Comparing and characterizing some constructions of canonical bases from Coxeter systems

Abstract

The Iwahori-Hecke algebra $\mathcal{H}$ of a Coxeter system $(W,S)$ has a "standard basis" indexed by the elements of $W$ and a "bar involution" given by a certain antilinear map. Together, these form an example of what Webster calls a pre-canonical structure, relative to which the well-known Kazhdan-Lusztig basis of $\mathcal{H}$ is a canonical basis. Lusztig and Vogan have defined a representation of a modified Iwahori-Hecke algebra on the free $\mathbb{Z}[v,v^{-1}]$-module generated by the set of twisted involutions in $W$, and shown that this module has a unique pre-canonical structure satisfying a certain compatibility condition, which admits its own canonical basis which can be viewed as a generalization of the Kazhdan-Lusztig basis.

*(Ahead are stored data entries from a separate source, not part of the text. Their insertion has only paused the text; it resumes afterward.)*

-- ==== Sys2Proof/Certificates/Slice0/Obligations.lean ====
section
/-! DEFINITION. The statements for the provers. Each docstring names the rules of spec/ it formalises; where a clause is the
model's own choice it names the entry of the assumption log. `doneNext`, `answerNext` and `illegalNext` (Sys2Proof/Safety.lean)
write a whole next state, so each equation is the result, the frame and the completion of its command at once. -/

open Sys2Proof Sys2Proof.Machine Polynomial

/-! ### Decoding (`30_encoding.md`) -/

/-- R101, R102, R106, R123: decoding the word of any command gives the command back with every operand bit, and the whole
procedure of R123 accepts it exactly where its operands are in range. -/
def Obligations.EncodedCommandDecodesToItself : Prop :=
  ∀ i : Instr, decode (encode i) = .ok i ∧ (i.wellFormed = true → classify (encode i) = .ok i) ∧
    (i.wellFormed = false → classify (encode i) = .error .operandRange)

/-- R104, R106, R108: a word that decodes to a command is that command's word, so every command has exactly one word. -/
def Obligations.DecodedWordIsTheCommandsWord : Prop :=
  ∀ (w : Word) (i : Instr), decode w = .ok i → encode i = w

/-- R107: which words are illegal, with which cause, checked in the order of the rule; the tables are those R106 and R107
print (`printedRows`, `listedIllegalOpcode`, `outOfRange`). -/
def Obligations.IllegalWordsAreThoseTheRuleLists : Prop :=
  ∀ w : Word,
    (classify w = .error .unknownOpcode ↔ ¬ hasOpcode w) ∧
    (classify w = .error .reservedBits ↔ hasOpcode w ∧ ¬ selectsRow w) ∧
    (classify w = .error .operandRange ↔ selectsRow w ∧ outOfRange w) ∧
    (¬ hasOpcode w ↔ listedIllegalOpcode (w.extractLsb' 24 8).toNat)

/-- R106, R102: every command, with any operands, has the word that its row prints (`printedWord`), and that word decodes to it;
and words written out in `95_test_vectors.md` (V1 to V6 and program P5) decode to the commands they stand for. -/
def Obligations.PrintedWordsDecode : Prop :=
  (∀ i : Instr, (encode i).toNat = printedWord i ∧ decode (BitVec.ofNat 32 (printedWord i)) = .ok i) ∧
  decode 0x01000000 = .ok .status ∧ decode 0x11000868 = .ok (.crc9Feed 8 0x68) ∧
  decode 0x4400FFFF = .ok (.crc16tSet 0xFFFF) ∧ decode 0x53005A5C = .ok (.h15Cor 0x5A5C) ∧
  decode 0x810932B2 = .ok (.golayChk 0x932B2) ∧ decode 0x92000013 = .ok (.qrEnc 0x13) ∧
  decode 0xA5000E38 = .ok (.rsMul 0x0E 0x38) ∧ decode 0xB3001800 = .ok (.mxRdb 24) ∧
  decode 0xB4000B7E = .ok (.datLdb 11 0x7E) ∧ decode 0xBB0000C3 = .ok (.bptcDm 195)

/-! ### The step, the exception, reset (`60_exceptions.md`, `70_reset_and_hazards.md`) -/

/-- R11, R80: a step on which a command is presented, and reset is not, takes the word from the port and executes the command
it decodes to. -/
def Obligations.StepRunsTheDecodedCommand : Prop :=
  ∀ (s : State) (w : Word) (rest : List PortInput) (i : Instr),
    s.inputs = { rst := false, cmd := some w } :: rest → decode w = .ok i →
      step s = exec i { s with inputs := rest }

/-- R383: an illegal word answers `rsp = 0`, `err = 1`, writes the fault record and changes nothing else. -/
def Obligations.IllegalWordWritesOnlyTheFaultRecord : Prop :=
  ∀ (s : State) (w : Word) (rest : List PortInput) (c : IllegalCode),
    s.inputs = { rst := false, cmd := some w } :: rest → classify w = .error c →
      step s = illegalNext { s with inputs := rest }
        (match c with | .unknownOpcode => 1 | .reservedBits => 2 | .operandRange => 3)

/-- R76, R107 (c), R383: each of the ten commands with a range check is illegal with cause 3 on an operand outside its range. -/
def Obligations.OutOfRangeOperandIsIllegal : Prop :=
  ∀ (i : Instr) (s : State), i.wellFormed = false → exec i s = illegalNext s 3

/-- R385: the block is never stuck, and every command but the read of `STATUS` does the same whatever the fault record holds. -/
def Obligations.BlockGoesOnWhateverTheFaultRecord : Prop :=
  (∀ s : State, ∃ t, step s = .next t) ∧
  ∀ (i : Instr) (s : State) (e : BitVec 3) (f : Bool), i ≠ .status →
    ∃ t t', exec i s = .next t ∧
      exec i { s with block := { s.block with status := { s.block.status with ecode := e, fault := f } } } = .next t' ∧
      t'.out = t.out ∧ t'.inputs = t.inputs ∧ sameExcept .status t'.block t.block ∧
      t'.block.status.st = t.block.status.st ∧ t'.block.status.pos = t.block.status.pos ∧
      t'.block.status.cnt = t.block.status.cnt

/-- R80, R120, R421: a step consumes one presentation; it answers exactly when it accepted a command, and `err` is 1 exactly
for an illegal one, with `rsp = 0`. That the port's presentations and its last answer are fields of the state is the model's
choice (assumptions 1 and 2). -/
def Obligations.OneResponsePerAcceptedCommand : Prop :=
  ∀ s t : State, step s = .next t →
    t.inputs = s.inputs.tail ∧
    (∀ w rest, s.inputs = { rst := false, cmd := some w } :: rest →
      ∃ r, t.out = some r ∧ (r.err = true ↔ ∃ c, classify w = .error c) ∧ (r.err = true → r.rsp = 0)) ∧
    ((∀ w rest, s.inputs ≠ { rst := false, cmd := some w } :: rest) → t.out = none)

/-- R41: `FAULT` and `ECODE` are sticky: an illegal word sets them, keeping the first cause; no legal command but `RESET`
changes them; `RESET` and the reset pin clear them. -/
def Obligations.FaultRecordIsSticky : Prop :=
  (∀ (s t : State) (w : Word) (rest : List PortInput) (c : IllegalCode),
    s.inputs = { rst := false, cmd := some w } :: rest → classify w = .error c → step s = .next t →
      t.block.status.fault = true ∧
      (s.block.status.fault = true → t.block.status.ecode = s.block.status.ecode) ∧
      (s.block.status.fault = false →
        t.block.status.ecode = (match c with | .unknownOpcode => 1 | .reservedBits => 2 | .operandRange => 3))) ∧
  (∀ (i : Instr) (s t : State), i.wellFormed = true → i ≠ .reset → exec i s = .next t →
      t.block.status.fault = s.block.status.fault ∧ t.block.status.ecode = s.block.status.ecode) ∧
  (∀ s t : State, exec .reset s = .next t → t.block.status.fault = false ∧ t.block.status.ecode = 0) ∧
  (∀ (s t : State) (c : Option Word) (rest : List PortInput),
    s.inputs = { rst := true, cmd := c } :: rest → step s = .next t →
      t.block.status.fault = false ∧ t.block.status.ecode = 0)
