-- ==== Sys2Proof/Laws/Units.lean ====
section
/-! SUPPORT. What the shared functions of the units do, said once each: the operand checks, the CRC recursions, the parity of a
generator, the correction, and the closed form of the permutation. -/

namespace Sys2Proof.Machine

/-- The legal bit counts, and the count itself. -/
theorem feedCount_eq_some {n : BitVec 4} {k : Nat} : feedCount n = some k ↔ k = n.toNat ∧ 1 ≤ k ∧ k ≤ 8 := by
  unfold feedCount
  split <;> simp <;> omega

/-- A bit count is refused exactly where it is not legal. -/
theorem feedCount_eq_none {n : BitVec 4} : feedCount n = none ↔ legalFeedCount n = false := by
  simp [feedCount, legalFeedCount]

/-- The legal indices of a space, and the index itself. -/
theorem spaceIndex_eq_some {k limit : Nat} {i : BitVec k} {j : Fin limit} :
    spaceIndex limit i = some j ↔ j.val = i.toNat := by
  unfold spaceIndex
  split
  · rw [Option.some.injEq, Fin.ext_iff]; exact eq_comm
  · rename_i h
    simp only [false_iff, reduceCtorEq]
    intro hj
    exact h (hj ▸ j.isLt)

/-- An index is refused exactly where it lies outside the space. -/
theorem spaceIndex_eq_none {k limit : Nat} {i : BitVec k} : spaceIndex limit i = none ↔ limit ≤ i.toNat := by
  unfold spaceIndex
  split <;> simp <;> omega

section Crc
variable {W : Nat} (P : BitVec W)

@[simp] theorem crcFeed_zero (b : Byte) (c : BitVec W) : crcFeed P b 0 c = c := rfl
theorem crcFeed_succ (b : Byte) (n : Nat) (c : BitVec W) :
    crcFeed P b (n + 1) c = crcFeed P b n (crcShift P c (b.getLsbD n)) := rfl
@[simp] theorem crcFin_zero (c : BitVec W) : crcFin P 0 c = c := rfl
theorem crcFin_succ (f : Nat) (c : BitVec W) : crcFin P (f + 1) c = crcFin P f (crcShift P c false) := rfl

end Crc

/-- A XOR-accumulating fold may start from its accumulator at the end. -/
theorem foldl_xor_rows {k m : Nat} (G : Vector (BitVec m) k) (d : BitVec k) (l : List (Fin k)) (p : BitVec m) :
    l.foldl (fun p (i : Fin k) => if bitAt d i.val then p ^^^ G[i] else p) p =
      p ^^^ l.foldl (fun p (i : Fin k) => if bitAt d i.val then p ^^^ G[i] else p) 0#m := by
  induction l generalizing p with
  | nil => simp
  | cons a l ih =>
    simp only [List.foldl_cons]
    rw [ih, ih (if bitAt d a.val then 0#m ^^^ G[a] else 0#m)]
    split <;> simp [BitVec.xor_assoc]

/-- Parity is linear over GF(2) in the data (R220). -/
theorem hamPar_xor {k m : Nat} (G : Vector (BitVec m) k) (a b : BitVec k) :
    hamPar G (a ^^^ b) = hamPar G a ^^^ hamPar G b := by
  unfold hamPar
  induction List.finRange k with
  | nil => simp
  | cons i l ih =>
    simp only [List.foldl_cons]
    rw [foldl_xor_rows, ih, foldl_xor_rows G a l (if bitAt a i.val then _ else _),
      foldl_xor_rows G b l (if bitAt b i.val then _ else _)]
    apply BitVec.eq_of_getLsbD_eq
    intro j _
    cases ha : bitAt a i.val <;> cases hb : bitAt b i.val <;> simp [ha, hb, Bool.xor_left_comm]

/-- All that `ham_cor` can answer (R221). -/
theorem hamCor_cases {k m : Nat} (G : Vector (BitVec m) k) (w : BitVec (k + m)) :
    (hamSyn G w = 0 ∧ hamCor G w = ⟨.clean, 0, w⟩) ∨
    (hamSyn G w ≠ 0 ∧ hamPos G (hamSyn G w) = none ∧ hamCor G w = ⟨.uncorrectable, 0, w⟩) ∨
    (∃ i, hamSyn G w ≠ 0 ∧ hamPos G (hamSyn G w) = some i ∧ hamCor G w = ⟨.corrected, i, flipBit w i⟩) := by
  unfold hamCor
  by_cases h : hamSyn G w = 0
  · exact .inl ⟨h, by simp [h]⟩
  · cases hp : hamPos G (hamSyn G w) with
    | none => exact .inr (.inl ⟨h, rfl, if_neg h⟩)
    | some i => exact .inr (.inr ⟨i, h, rfl, if_neg h⟩)

/-- All that the repair loop does with one check's result (R345). -/
theorem repairWith_cases (a : Repair) (cat : Category) (idx : Nat) :
    (cat = .clean ∧ repairWith a cat idx = a) ∨
    (cat = .corrected ∧ repairWith a cat idx = { a with mx := flipBit a.mx idx, cnt := a.cnt + 1, pos := idx }) ∨
    (cat = .uncorrectable ∧ repairWith a cat idx = { a with fatal := true }) := by
  cases cat <;> simp [repairWith]

/-- The entries of `ROM.DM` (R45). -/
theorem romDm_eq (a : Nat) : romDm params a = (a * 181) % 196 := rfl

/-- The inverse of 181 modulo 196 (R341). -/
theorem bptcInverse_eq : bptcInverse params = 13 := by decide +kernel

/-- Multiplication by 13 (R341). -/
theorem romDmInv_eq (j : Nat) : romDmInv params j = (j * 13) % 196 := by
  rw [romDmInv, bptcInverse_eq]; rfl

/-- Element `a` of a matrix made by `ofMatrix`: `MX[0]` is 0, and `MX[1 + 15r + c]` is `f r c` (R37). -/
theorem bitAt_ofMatrix (f : Nat → Nat → Bool) {r c : Nat} (hr : r ≤ 12) (hc : c ≤ 14) :
    bitAt (ofMatrix f) (mxIndex r c) = f r c := by
  have h : mxIndex r c < 196 := by unfold mxIndex; omega
  have h1 : (mxIndex r c - 1) / 15 = r := by unfold mxIndex; omega
  have h2 : (mxIndex r c - 1) % 15 = c := by unfold mxIndex; omega
  have h0 : 0 < mxIndex r c := by unfold mxIndex; omega
  simp [ofMatrix, h, h0, h1, h2]

/-- All that a decoding step of R306 can answer. -/
theorem rsDecode_cases (poly : BitVec 9) (cw : Vector Byte 12) :
    rsDecode poly cw = ⟨.clean, 0, 0, cw⟩ ∨ rsDecode poly cw = ⟨.uncorrectable, 0, 0, cw⟩ ∨
    ∃ (k : Nat) (_ : k ≤ 11) (e : Byte),
      rsDecode poly cw = ⟨.corrected, 11 - k, e, cw.set (11 - k) (cw[11 - k] ^^^ e)⟩ := by
  unfold rsDecode rsFail
  simp only
  split
  · exact .inl rfl
  · split
    · unfold rsCorrect
      split
      · rename_i h; exact .inr (.inr ⟨_, h, _, rfl⟩)
      · exact .inr (.inl rfl)
    · exact .inr (.inl rfl)

/-! ### Powers of `α` -/

theorem gfMul_zero_left (poly : BitVec 9) (b : Byte) : gfMul poly 0 b = 0 := by
  have h : gfProduct 0 b = 0 := by
    simp [gfProduct, List.range_succ]
  rw [gfMul, h]
  simp [gfReduce]

theorem gfPowFrom_zero_left (poly : BitVec 9) (n : Nat) : gfPowFrom poly 0 n = 0 := by cases n <;> simp [gfPowFrom]

theorem gfPowFrom_succ (poly : BitVec 9) (cur : Byte) (n : Nat) :
    gfPowFrom poly cur (n + 1) = gfMul poly (gfPowFrom poly cur n) 0x02 := by
  by_cases h : cur = 0
  · rw [h, gfPowFrom_zero_left, gfPowFrom_zero_left, gfMul_zero_left]
  induction n generalizing cur with
  | zero => exact if_neg h
  | succ n ih =>
    rw [gfPowFrom, if_neg h, gfPowFrom.eq_2 poly cur n, if_neg h]
    by_cases h' : gfMul poly cur 0x02 = 0
    · rw [h', gfPowFrom_zero_left, gfPowFrom_zero_left, gfMul_zero_left]
    · exact ih _ h'

@[simp] theorem gfPow_zero (poly : BitVec 9) : gfPow poly 0 = 0x01 := rfl

/-- R292: each entry of `ROM.EXP` is the one before it times `0x02`. -/
theorem gfPow_succ (poly : BitVec 9) (i : Nat) : gfPow poly (i + 1) = gfMul poly (gfPow poly i) 0x02 :=
  gfPowFrom_succ poly 0x01 i

end Sys2Proof.Machine
end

One can modify the parameters defining Lusztig and Vogan's module to obtain other pre-canonical structures, each of which admits a unique canonical basis indexed by twisted involutions. We classify all of the pre-canonical structures which arise in this fashion, and explain the relationships between their resulting canonical bases. While some of these canonical bases are related in a trivial fashion to Lusztig and Vogan's construction, others appear to have no simple relation to what has been previously studied. Along the way, we also clarify the differences between Webster's notion of a canonical basis and the related concepts of an IC basis and a $P$-kernel.